Campbell, a sports reporter for the Toronto Star, said the Black House for him was an “oasis”— a cultural touchstone and a place for him to feel more connected to other Black students. “The Black House is special for very specific reasons; if you start changing it—unless it’s to further what this community is and means—then it’s not special.”

The Agreement

On May 3, 1968, nearly all of Northwestern’s Black student population staged a sit-in at the bursar’s office. They presented a list of demands, including the establishment of a campus home for Black students who felt isolated and threatened on campus. “We demand a Black Student Union, a place to be used for social and recreational activities,” the 1968 petition read. “Black students have nothing at Northwestern to call our own. We need a place where we will feel free to come and go as we please.”

This latest plan had the university moving staff offices from Campus Inclusion and Community into the Black House and the Multicultural Center this fall as part of restructuring. This plan would have reduced the spaces available for several student groups, including For Members Only (FMO), a Black student organization that is headquartered at the Black House.

“I was confused as to why these offices were being moved into the Black House, as if the university couldn’t find any other space or build any other space,” said Cariana Chambers, a rising junior who is FMO’s vice coordinator of programming.

The Black House is prime real estate, located on south campus’ main drag, and alumni and students have fought off proposed changes in the past. This time around, in just two days, alumni and students were mobilized during an hours-long conference call, through the web, social media and email—all in an effort to encourage students to contact top university administrators and urge them to reconsider the plan.

Anthony Armstrong, a professional photographer in Miami, sent an email and shared parts of it on Facebook. Armstrong, who earned a degree in economics from Northwestern in 1993, said in an interview that the move by the university in the current social climate was more than puzzling.

“The university is exhibiting tone deafness in making this decision at this particular time in history,” Armstrong said. “Black folks are feeling under attack from a number of different angles. For the university to make this move now, especially when there was no consultation, shows a real lack of understanding of the times in which we live.”
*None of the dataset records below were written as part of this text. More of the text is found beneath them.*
-- ==== Sys2Proof/Tests/Slice0.lean ====
section
/-! SUPPORT. The model's own tests. Expected results are the vectors of spec/95_test_vectors.md (named V-..., S..., P...)
or read off the rule named. Where a vector uses `CODE_BASE = 0x1000`, the test keeps the constant open. -/

namespace Sys2Proof.Tests

open Sys2Proof.Machine

/-! ## Well-formedness: each check refuses an ill-formed term (R36, R91) -/

theorem test_wellFormed_sentinel : (sentinel 0x1004).wellFormed = true := by decide
theorem test_wellFormed_refuses_below_sentinel : (InstrRecord.mk 0 (-2) 0).wellFormed = false := by decide
theorem test_wellFormed_refuses_wide_opcode : (InstrRecord.mk 0 65536 0).wellFormed = false := by decide
theorem test_wellFormed_refuses_sentinel_with_operand : (InstrRecord.mk 0 (-1) 1).wellFormed = false := by decide
theorem test_isFetched_refuses_sentinel : (sentinel 0).isFetched = false := by decide
theorem test_isFetched_top_opcode : (InstrRecord.mk 0x1000 65535 1).isFetched = true := by decide

/-! ## Decoding: words written out from the encoding (R81, R82, R88; V-A1 to V-A9) -/

theorem test_decode_nop : decodeWord 0b0000000000000000_0000000000000000#32 = .ok (.nop 0) := by decide
theorem test_decode_nop_operand : decodeWord 0b0000000000000000_0001001000110100#32 = .ok (.nop 0x1234) := by decide
theorem test_decode_jmpl : decodeWord 0b0000000000000001_0000000000000111#32 = .ok (.jmpl 7) := by decide
theorem test_decode_jmpl_top : decodeBytes [0x00, 0x01, 0xFF, 0xFF] = .ok (.jmpl 65535, []) := by decide
theorem test_decode_illegal : decodeWord 0x00020000#32 = .error (.unknownOpcode 2) := by decide
theorem test_decode_illegal_top : decodeWord 0xFFFF0000#32 = .error (.unknownOpcode 65535) := by decide
theorem test_decode_not_byte_swapped : decodeBytes [0x01, 0x00, 0x00, 0x00] = .error (.unknownOpcode 256) := by decide
theorem test_decode_fields_not_swapped : decodeBytes [0x00, 0x00, 0x00, 0x01] = .ok (.nop 1, []) := by decide
theorem test_decode_short : decodeBytes [0x00, 0x01, 0x00] = .error (.truncated 3) := by decide
theorem test_encode_jmpl : encodeBytes (.jmpl 7) = [0x00, 0x01, 0x00, 0x07] := by decide
theorem test_decodeTableWord_jmpl : decodeTableWord 32 0x00010007 = some (.jmpl 7) := by decide
theorem test_decodeTableWord_illegal : decodeTableWord 32 0x00020000 = none := by decide

/-! ## Steps -/

/-- A started CPU at `pc` with the given stores. -/
def started (pc : Word) (imem : Memory Entry) (labels : Memory Word) : State :=
  { State.reset with pc := pc, imem := imem, labels := labels, runState := .running, loaded := true }

/-- The state after one step, if there is one. -/
def afterStep (s : State) : Option State :=
  match step s with
  | .next t => some t
  | .fault _ => none
  | .refused _ => none

/-- V-C2: a no-op with operand `0xBEEF` at `0x1000`. -/
def nopState : State := started 0x1000 [(0x1000, ⟨0, 0xBEEF⟩)] []

/-- V-F1 with an open `CODE_BASE`: `jmpl 7` at `0x1004`, label 7 at offset `0x10`. -/
def jumpState : State := started 0x1004 [(0x1004, ⟨1, 7⟩)] [(7, 0x10)]

/-- V-F9: `jmpl 2` at `0x1000`, label 1 defined, label 2 not. -/
def danglingState : State := started 0x1000 [(0x1000, ⟨1, 2⟩)] [(1, 0)]

/-- V-D1: an opcode without a handler at `0x1000`. -/
def illegalState : State := started 0x1000 [(0x1000, ⟨2, 0⟩)] []

/-- V-E3: the program counter inside an instruction. -/
def misalignedState : State := started 0x1001 [(0x1000, ⟨0, 0⟩)] []

/-- V-C2: the operand is kept in the record and changes nothing else. -/
theorem test_step_nop : afterStep nopState = some { nopState with
    pc := 0x1004, cycleCount := 1, recentInstr := [⟨0x1000, 0, 0xBEEF⟩] } := by decide

/-- V-C3: the program counter wraps. -/
theorem test_step_nop_wraps :
    (afterStep (started 0xFFFFFFFC [(0xFFFFFFFC, ⟨0, 0⟩)] [])).map State.pc = some 0 := by decide

/-- V-F1. -/
theorem test_step_jmpl : afterStep jumpState = some { jumpState with
    pc := Config.codeBase + 0x10, cycleCount := 1, recentInstr := [⟨0x1004, 1, 7⟩],
    recentJumps := [⟨0x1008, Config.codeBase + 0x10⟩] } := rfl

/-- V-F9: the key is the operand, not the opcode value; `pc` keeps the advanced value. -/
theorem test_step_jmpl_undefined :
    (afterStep danglingState).map (fun t => (t.pc, t.runState, t.recentInstr, t.recentJumps)) =
      some (0x1004, .errored, [⟨0x1000, 1, 2⟩, ⟨0x1004, -1, 0⟩], []) ∧
    (afterStep danglingState).map (fun t => t.lastError.map fun e => (e.cause, e.info)) =
      some (some (.unknownLabel, 2)) := by decide

/-- V-D1. -/
theorem test_step_unknown_opcode :
    (afterStep illegalState).map (fun t => (t.pc, t.runState, t.cycleCount, t.recentInstr)) =
      some (0x1004, .errored, 1, [⟨0x1000, 2, 0⟩, ⟨0x1004, -1, 0⟩]) ∧
    (afterStep illegalState).map (fun t => t.lastError.map fun e => (e.cause, e.info)) =
      some (some (.unknownOpcode, 2)) := by decide

/-- V-D2: a fetched opcode `0xFFFF` is not the sentinel. -/
theorem test_step_top_opcode :
    (afterStep (started 0x1000 [(0x1000, ⟨0xFFFF, 1⟩)] [])).map State.recentInstr =
      some [⟨0x1000, 65535, 1⟩, ⟨0x1004, -1, 0⟩] := by decide

/-- V-E3: `pc` is not advanced and nothing fetched is recorded. -/
theorem test_step_fetch_fault :
    (afterStep misalignedState).map (fun t => (t.pc, t.runState, t.cycleCount, t.recentInstr)) =
      some (0x1001, .errored, 1, [⟨0x1001, -1, 0⟩]) ∧
    (afterStep misalignedState).map (fun t => t.lastError.map fun e => (e.cause, e.info)) =
      some (some (.invalidAddress, 0x1001)) := by decide

/-- V-B1: nothing runs after `Reset`. -/
theorem test_step_reset_rejected : step State.reset = .fault .preconditionError := rfl

/-- The placed word is the first instruction after reset. -/
theorem test_placed_word : afterStep (State.reset.withFetchWord 32 0x00001234) = some
    { State.reset.withFetchWord 32 0x00001234 with
      pc := 4, cycleCount := 1, recentInstr := [⟨0, 0, 0x1234⟩] } := by decide

/-! ## Buffers, register file, stack -/

/-- V-D3: two pushes to a full buffer evict the two oldest entries. -/
theorem test_push_evicts : pushBuffer 3 (pushBuffer 3 [1, 2, 3] 4) 5 = [3, 4, 5] := by decide

/-- V-G2: no eviction at exactly the capacity. -/
theorem test_push_fills : pushBuffer 3 [1, 2] 3 = [1, 2, 3] := by decide

/-- V-H1, V-H7: masked, and the neighbours untouched. -/
theorem test_regSet_masks : State.regSet 3 0x12345 State.reset =
    .ok { State.reset with regs := #v[0, 0, 0, 0x2345, 0, 0, 0, 0] } := by decide

/-- V-H4. -/
theorem test_regSet_negative : State.regSet 7 (-1) State.reset =
    .ok { State.reset with regs := #v[0, 0, 0, 0, 0, 0, 0, 0xFFFF] } := by decide

/-- V-H5, V-H6. -/
theorem test_reg_bad_index : State.regSet 8 1 State.reset = .error ⟨.invalidRegister, 8⟩ ∧
    State.regGet (-1) State.reset = .error ⟨.invalidRegister, 0xFFFFFFFF⟩ := by decide

/-- A CPU with a stack of the given content and capacity. -/
def stackState (stack : List Word) (cap : Nat) : State := { State.reset with stack := stack, stackCap := cap }

/-- V-I1. -/
theorem test_stack_overflow : State.serveStack [.push 5, .push 6, .push 7] (stackState [] 2) =
    (.error ⟨.stackOverflow, 2⟩, stackState [5, 6] 2) := by decide

/-- V-I1 and R144 inside a handler: the served pushes stay, the rest is not served. -/
theorem test_stack_overflow_contained :
    (State.withStack [.push 5, .push 6, .push 7, .pop] (stackState [] 2) fun _ t => t).stack = [5, 6] ∧
    (State.withStack [.push 5, .push 6, .push 7, .pop] (stackState [] 2) fun _ t => t).runState = .errored := by decide

/-- R142, R143, R145: pushes and pops mixed. -/
theorem test_stack_mixed : State.serveStack [.push 5, .pop, .push 6, .push 7, .pop] (stackState [] 2) =
    (.ok [5, 7], stackState [6] 2) := by decide

/-- V-I2. -/
theorem test_stack_underflow : State.serveStack [.pop, .pop] (stackState [5, 6] 2) = (.ok [6, 5], stackState [] 2) ∧
    State.serveStack [.pop, .pop, .pop] (stackState [5, 6] 2) = (.error ⟨.stackUnderflow, 0⟩, stackState [] 2) := by decide

/-- V-I4. -/
theorem test_stack_masks : State.stackPush 0x1FFFFFFFF (stackState [] 1) = .ok (stackState [0xFFFFFFFF] 1) := by decide

/-! ## Host operations -/

/-- Memory sizes for the tests. -/
def smallLimits : Limits := ⟨4, 4, 16⟩

/-- V-J6. -/
def oneNop : LoadArgs := ⟨[(0x1000, ⟨0, 0⟩)], [], 0, 8⟩

/-- V-J1: the ill-formed load of check 2. -/
theorem test_load_empty : LoadArgs.check smallLimits ⟨[], [], 0, 0⟩ = some .emptyStore := by decide

/-- V-J4: the ill-formed load of check 3. -/
theorem test_load_duplicate_label :
    LoadArgs.check smallLimits ⟨[(0x1000, ⟨0, 0⟩)], [(1, 0), (1, 4)], 0, 0⟩ = some .duplicateLabel := by decide

/-- V-J5: the ill-formed load of check 4. -/
theorem test_load_duplicate_address :
    LoadArgs.check smallLimits ⟨[(0x1000, ⟨0, 0⟩), (0x1000, ⟨1, 0⟩)], [], 0, 0⟩ = some .duplicateAddress := by decide

/-- R158: the ill-formed load of check 5. -/
theorem test_load_capacity :
    LoadArgs.check smallLimits ⟨[(0x1000, ⟨0, 0⟩)], [], 0, 17⟩ = some .capacity := by decide

/-- V-J8: overlap and dangling references are not checked. -/
theorem test_load_unchecked :
    LoadArgs.check smallLimits ⟨[(0x1000, ⟨0, 0⟩), (0x1002, ⟨0, 0⟩)], [(5, 0x9999)], 0x7777, 0⟩ = none := by decide

/-- V-J6, V-J7: a second `Load` is rejected without harm. -/
theorem test_load_twice : hostOps smallLimits [.reset, .load oneNop, .load oneNop, .start] State.reset =
    ([.nothing, .ok, .loadError .secondLoad, .ok],
      { State.reset with
        imem := [(0x1000, ⟨0, 0⟩)], stackCap := 8, loaded := true, runState := .running,
        pc := Config.codeBase + 0 }) := rfl
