-- ==== Sys2Proof/Tests/Slice0.lean ====
section
/-! SUPPORT. The model's own tests: well-formedness and decoding against words written out from the spec, single steps against
the vectors of 95_test_vectors.md, and a witness for the hypotheses of every obligation. -/

namespace Sys2Proof.Tests

open Sys2Proof.Machine Sys2Proof.Claims

/- One kernel check after another: each waiting one would hold a thread's stack. -/
set_option Elab.async false

/-! ### Small states -/

/-- The bytes 00 01 .. 0F. -/
def k01 : Bytes := [0, 1, 2, 3, 4, 5, 6, 7, 8, 9, 10, 11, 12, 13, 14, 15]

/-- The reset state with a snapshot of operands, KEY_IN of vector T1, and some bytes of DMEM written. -/
def st (src len dst : Word) (mem : Memory) : State :=
  { State.reset with
    pending := { word := 0, src := src, len := len, dst := dst,
                 keyIn := #v[0x03020100, 0x07060504, 0x0B0A0908, 0x0F0E0D0C] }
    dmem := mem }

/-- The same with the zero key in force: its derived state is what reset leaves (R510). -/
def keyed (src len dst : Word) (mem : Memory) : State :=
  { st src len dst mem with session := { Session.reset with keyValid := true } }

/-- A session no run reaches, whose ciphertexts all decrypt to bytes that are no pad count. -/
def blind (s : State) : State :=
  { s with session := { s.session with keyValid := true, sbox := [], ks := List.replicate 2048 0xFF } }

/-- The reset state, idle, with events to come. -/
def idle (es : List Event) : State := { State.reset with inbox := es }

/-- The same with a command word accepted and not completed. -/
def busy (w : Word) (es : List Event) : State := { accept w State.reset with inbox := es }

/-- The state a command leaves. -/
def after (i : Instr) (s : State) : State := match exec i s with | .next t => t | .fault _ => s | .refused _ => s

theorem exec_after (i : Instr) (s : State) : exec i s = .next (after i s) := by
  obtain ⟨t, h⟩ := exec_answers i s
  simp [after, h]

/-- The state a step leaves. -/
def stepped (s : State) : State := match step s with | .next t => t | .fault _ => s | .refused _ => s

/-! ### Well-formedness -/

/-- IDX has four bits (R301). -/
theorem test_wellFormed_refuses_idx_16 : (Instr.xorexc 0 16).wellFormed = false := by decide
theorem test_wellFormed_takes_idx_15 : (Instr.xorexc 0xFF 15).wellFormed = true := by decide

/-! ### Decoding: one word of every row, from R304 -/

theorem test_decode_session_rows :
    decode 0x00000000 = .ok .nop ∧ decode 0x00000001 = .ok .setkey ∧ decode 0x00000002 = .ok .setkeystr ∧
    decode 0x00000003 = .ok .setkeyhex ∧ decode 0x00000004 = .ok .genkey := by decide

theorem test_decode_cipher_rows :
    decode 0x00000008 = .ok .encryptEcb ∧ decode 0x00000108 = .ok .encryptCbc ∧ decode 0x00000009 = .ok .decryptEcb ∧
    decode 0x00000109 = .ok .decryptCbc ∧ decode 0x0000000A = .ok .encblk ∧ decode 0x0000000B = .ok .decblk ∧
    decode 0x0000000C = .ok .gloria := by decide

theorem test_decode_component_rows :
    decode 0x00000010 = .ok .boxgens ∧ decode 0x00000011 = .ok .boxgenp ∧ decode 0x00000012 = .ok .mix ∧
    decode 0x00000013 = .ok .fold ∧ decode 0x00000014 = .ok .kiss ∧ decode 0x00000015 = .ok .kiss2 := by decide

/-- The XOREXC words are those of vectors B13, B15 and B17. -/
theorem test_decode_bit_rows :
    decode 0x00000018 = .ok .bits ∧ decode 0x00000019 = .ok .to2bit ∧ decode 0x0000001A = .ok .from2bit ∧
    decode 0x0000001B = .ok .rotl1 ∧ decode 0x03FF001C = .ok (.xorexc 0xFF 3) ∧
    decode 0x0F5A001C = .ok (.xorexc 0x5A 15) ∧ decode 0x0010001C = .ok (.xorexc 0x10 0) := by decide

/-- Vectors E1 to E4 and B16. -/
theorem test_decode_bad_commands :
    decode 0x05 = .error .badCommand ∧ decode 0x0D = .error .badCommand ∧ decode 0x16 = .error .badCommand ∧
    decode 0xFF = .error .badCommand ∧ decode 0x08000000 = .error .badCommand ∧
    decode 0x0000FC08 = .error .badCommand ∧ decode 0x0000030A = .error .badCommand ∧
    decode 0x1000001C = .error .badCommand ∧ decode 0x0000011C = .error .badCommand := by decide

/-- R307 and vector M18. -/
theorem test_decode_invalid_modes :
    decode 0x208 = .error .invalidMode ∧ decode 0x308 = .error .invalidMode ∧
    decode 0x209 = .error .invalidMode ∧ decode 0x309 = .error .invalidMode := by decide

/-- The encodings of R308 with fields. -/
theorem test_encode_fields :
    encode (.xorexc 0xFF 3) = 0x03FF001C ∧ encode (.xorexc 0x5A 15) = 0x0F5A001C ∧ encode .decryptCbc = 0x109 := by
  decide

theorem test_decodeTableWord :
    decodeTableWord 32 0x03FF001C = some (.xorexc 0xFF 3) ∧ decodeTableWord 32 0x108 = some .encryptCbc ∧
    decodeTableWord 32 0x05 = none := by decide
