-- ==== Sys2Proof/Machine/Operands.lean ====
section
/-! DEFINITION. The converter: PROGRAM's operands to the Tuning Word and the Phase Word (40_conversion.md), and the two
wire frames (30_encoding.md). All of it is exact integer arithmetic; `/` and `%` on Int with a positive divisor are the
floor division and floor-mod of rule R11. -/

namespace Sys2Proof.Machine

/-- The rounded frequency in tuning steps, before the reduction to 32 bits: round half up of F_raw / R (rules R86,
R87). -/
def roundedTuning (refHz : Nat) (fRaw : Int) : Int := (2 * fRaw + refHz) / (2 * refHz)

/-- The Tuning Word of F_raw for the reference clock `refHz` (rules R86, R88): the rounded value mod 2^32. -/
def tuningWord (refHz : Nat) (fRaw : Int) : TuningWord := BitVec.ofInt 32 (roundedTuning refHz fRaw)

/-- The phase normalised into [0, 360) degrees, in units of 2^-16 degree (rule R92). -/
def normalizedPhase (pRaw : Int) : Int := pRaw % 23592960

/-- The Phase Word of P_raw: degrees divided by 11.25, truncated, masked to 5 bits (rules R91, R93). -/
def phaseWord (pRaw : Int) : PhaseWord := BitVec.ofInt 5 (normalizedPhase pRaw / 737280)

/-- The programming frame (rule R78): TW, two zero control bits, a zero power-down bit, PW. -/
def frame40 (tw : TuningWord) (pw : PhaseWord) : BitVec 40 := ((tw ++ (0#3) : BitVec 35) ++ pw : BitVec 40)

/-- The power-down frame in the form SendFrame takes, 0x20 (rule R80). -/
def frame8 : BitVec 8 := 0x20

end Sys2Proof.Machine
end

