-- ==== Sys2Proof/Machine/Tick.lean ====
section
/-! DEFINITION. The tick level (rules R28, R31, R151): one tick of the block clock. The state is what the registers hold
during a tick; `tick` gives the next tick's. It refines the command level, which is the normative one (D2, D24). -/

namespace Sys2Proof.Machine

/-- What the acceptance of a command sets (rules R30, R43). -/
def acceptInstr (i : Instr) (s : State) : State :=
  match i with
  | .transmitBit b => acceptTransmitBit b s
  | .program fRaw pRaw => acceptProgram fRaw pRaw s
  | .powerDown => acceptPowerDown s
  | .reset => acceptReset s
  | .init => acceptInit s

/-- The next event of the command in progress takes effect and will hold for `e` ticks; with no event left the command is
complete (rules R31, R151). -/
def nextEvent (e : Nat) (s : State) : State :=
  match remainingEvents s with
  | ev :: _ => { emit s ev with hold := e }
  | [] => complete s

/-- A tick of a command in progress: the current event holds on, or the next one takes effect (rule R151). -/
def runTick (e : Nat) (s : State) : State :=
  if 1 < s.hold then { s with hold := s.hold - 1 } else nextEvent e s

/-- The host's action over a busy tick: an idle tick has passed; an offered word and a poll wait (rules R43, R54). -/
def passBusy (s : State) : State :=
  match s.inputs.head? with
  | some .idle => consume s
  | _ => s

/-- One tick with `e` ticks for an event. Acceptance at tick t leaves BUSY = 1 and event 0 in effect at tick t + 1
(rule R151); an illegal word takes its one tick (rules R127, R151). -/
def tickWith (e : Nat) (s : State) : Host.Outcome State Fault Refusal :=
  match portEvent s with
  | .reset => .next (blockReset (consume s))
  | .busy =>
    match opOfCode s.opL with
    | some _ => .next (passBusy (runTick e s))
    | none => .fault .latchedOpReserved
  | .quiet => .next (consume s)
  | .illegal _ => .next (illegalCommand (consume s))
  | .command i => .next (nextEvent e (acceptInstr i (consume s)))

/-- One tick of the block clock (rule R151). -/
def tick (s : State) : Host.Outcome State Fault Refusal := tickWith Config.eventTicks s

/-- `n` ticks with `e` ticks for an event, stopping at a fault. -/
def ticksWith (e : Nat) : Nat → State → Host.Outcome State Fault Refusal
  | 0, s => .next s
  | n + 1, s =>
    match tickWith e s with
    | .next t => ticksWith e n t
    | .fault r => .fault r
    | .refused r => .refused r

/-- `n` ticks of the block clock (rule R151). -/
def ticks (n : Nat) (s : State) : Host.Outcome State Fault Refusal := ticksWith Config.eventTicks n s

end Sys2Proof.Machine
end

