-- ==== Sys2Proof/Laws/Sweep.lean ====
section
/-! SUPPORT. What an iteration of a sweep can change. -/

namespace Sys2Proof.Machine

/-- An iteration changes `cur` and `inc` and nothing else of the sweep state. -/
theorem sweepNext_frame (s : SweepState) :
    sweepNext s = { s with cur := (sweepNext s).cur, inc := (sweepNext s).inc } := by
  obtain ⟨variant, cur, inc, min, max, step, delay⟩ := s
  cases variant <;> simp only [sweepNext, sweepUpNext, sweepDownNext, sweepLoopNext] <;> split <;> rfl

end Sys2Proof.Machine
end

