/-! SUPPORT. The reference datapath drives the event list (rule R32): a relation between the datapath and the events it
has yet to drive, which every event keeps. -/

namespace Sys2Proof.Machine

/-- The next `n` bits at SR's top, as shifting left brings them there. -/
def shiftedBits (sr : BitVec 40) : Nat → List Bool
  | 0 => []
  | n + 1 => sr.getLsbD 39 :: shiftedBits (sr <<< 1) n

theorem shiftedBits_eq_map {n : Nat} (hn : n ≤ 40) (sr : BitVec 40) :
    shiftedBits sr n = (List.range n).map fun k => sr.getLsbD (39 - k) := by
  induction n generalizing sr with
  | zero => rfl
  | succ n ih =>
    rw [shiftedBits, ih (by omega), List.range_succ_eq_map, List.map_cons, List.map_map]
    refine congrArg _ (List.map_congr_left fun k hk => ?_)
    have hk : k < n := List.mem_range.mp hk
    have hlo : 39 - k < 40 ∧ ¬39 - k < 1 := by omega
    change (sr <<< 1).getLsbD (39 - k) = sr.getLsbD (39 - (k + 1))
    rw [BitVec.getLsbD_shiftLeft, Nat.sub_sub]
    simp only [hlo, decide_true, decide_false, Bool.not_false, Bool.true_and]

/-- SR shifts out its 40 bits from the top (rule R73). -/
theorem shiftedBits_all (sr : BitVec 40) : shiftedBits sr 40 = bitsMsbFirst sr := shiftedBits_eq_map le_rfl sr

/-- PROGRAM's list as the datapath shifts it out. -/
theorem evProgram_eq_shiftedBits (tw : TuningWord) (pw : PhaseWord) :
    evProgram tw pw = evBits (shiftedBits (frame40 tw pw) 40) ++ evPulse .strobe := by
  rw [evProgram_eq_frame, shiftedBits_all]

theorem evBits_shiftedBits_succ (sr : BitVec 40) (n : Nat) (es : List Event) :
    evBits (shiftedBits sr (n + 1)) ++ es = evBit (sr.getLsbD 39) ++ (evBits (shiftedBits (sr <<< 1) n) ++ es) := by
  rw [shiftedBits, evBits_cons, List.append_assoc]

/-- The events of the phase POST: the commit strobe, if the operation ends with one. -/
def commitOf (op : Op) : List Event := if hasCommit op then evPulse .strobe else []

/-- The events the datapath `d` has yet to drive, at event index `ix`, are `evs`: in PRE the rest of the prologue, the bits
BITCNT counts and the commit; in BITS the rest of the present bit, the other bits and the commit; in POST the rest of the
commit. -/
def DatapathDrives (op : Op) (ix : BitVec 8) (d : Datapath) (evs : List Event) : Prop :=
  match d.ph with
  | .pre =>
    d.sub = 0 ∧ (ix.toNat < (prologueOf op).length ∨ d.bitcnt = 0) ∧ (d.bitcnt = 0 → commitOf op = []) ∧
      evs = (prologueOf op).drop ix.toNat ++ (evBits (shiftedBits d.sr d.bitcnt.toNat) ++ commitOf op)
  | .bits =>
    ∃ n, d.bitcnt.toNat = n + 1 ∧ d.sub.toNat < 3 ∧
      evs = (evBit (d.sr.getLsbD 39)).drop d.sub.toNat ++ (evBits (shiftedBits (d.sr <<< 1) n) ++ commitOf op)
  | .post => evs = (commitOf op).drop d.sub.toNat

theorem lt_three_cases {sub : BitVec 2} (h : sub.toNat < 3) : sub = 0 ∨ sub = 1 ∨ sub = 2 := by
  revert sub; decide

/-- What the relation says of the next event is what the datapath drives. -/
theorem datapathEvent_of_drives {op : Op} {ix : BitVec 8} {d : Datapath} {evs : List Event}
    (h : DatapathDrives op ix d evs) : datapathEvent op ix d = evs.head? := by
  obtain ⟨sr, bitcnt, sub, ph⟩ := d
  cases ph with
  | pre =>
    obtain ⟨-, hix | hcnt, hcommit, rfl⟩ := h
    · simp [datapathEvent, List.head?_append, hix]
    · simp only at hcnt hcommit
      simp [datapathEvent, hcnt, hcommit, shiftedBits]
  | bits =>
    obtain ⟨n, -, hsub, rfl⟩ := h
    obtain rfl | rfl | rfl := lt_three_cases hsub <;> rfl
  | post =>
    obtain rfl := h
    simp only [datapathEvent, commitOf, List.head?_drop]
    split <;> simp

theorem length_prologueOf_le (op : Op) : (prologueOf op).length ≤ 6 := by cases op <;> decide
Sterling, a prominent physician in Texas, said this most recent disagreement is an example of results falling short even when “good people” are involved with trying to make the student experience better. “In this specific example, decisions were made without regard to a nearly-50 year promise the university has made to African-American students,” he said. “The conversation was no longer about the proposed changes, but about the violation of the covenant that existed between the university and African-Americans, and the breach of trust along those same lines.”

Moving forward, Chambers said there will be even more involvement at the student and alumni levels. “There’s still work to be done,” said Chambers, a learning and organizational change and economics major from Minneapolis. “Just because they postponed it now and are having these forums to listen to us, it doesn’t guarantee that the move would never happen.”

Kimberly Davis is a 1996 alum of Northwestern University.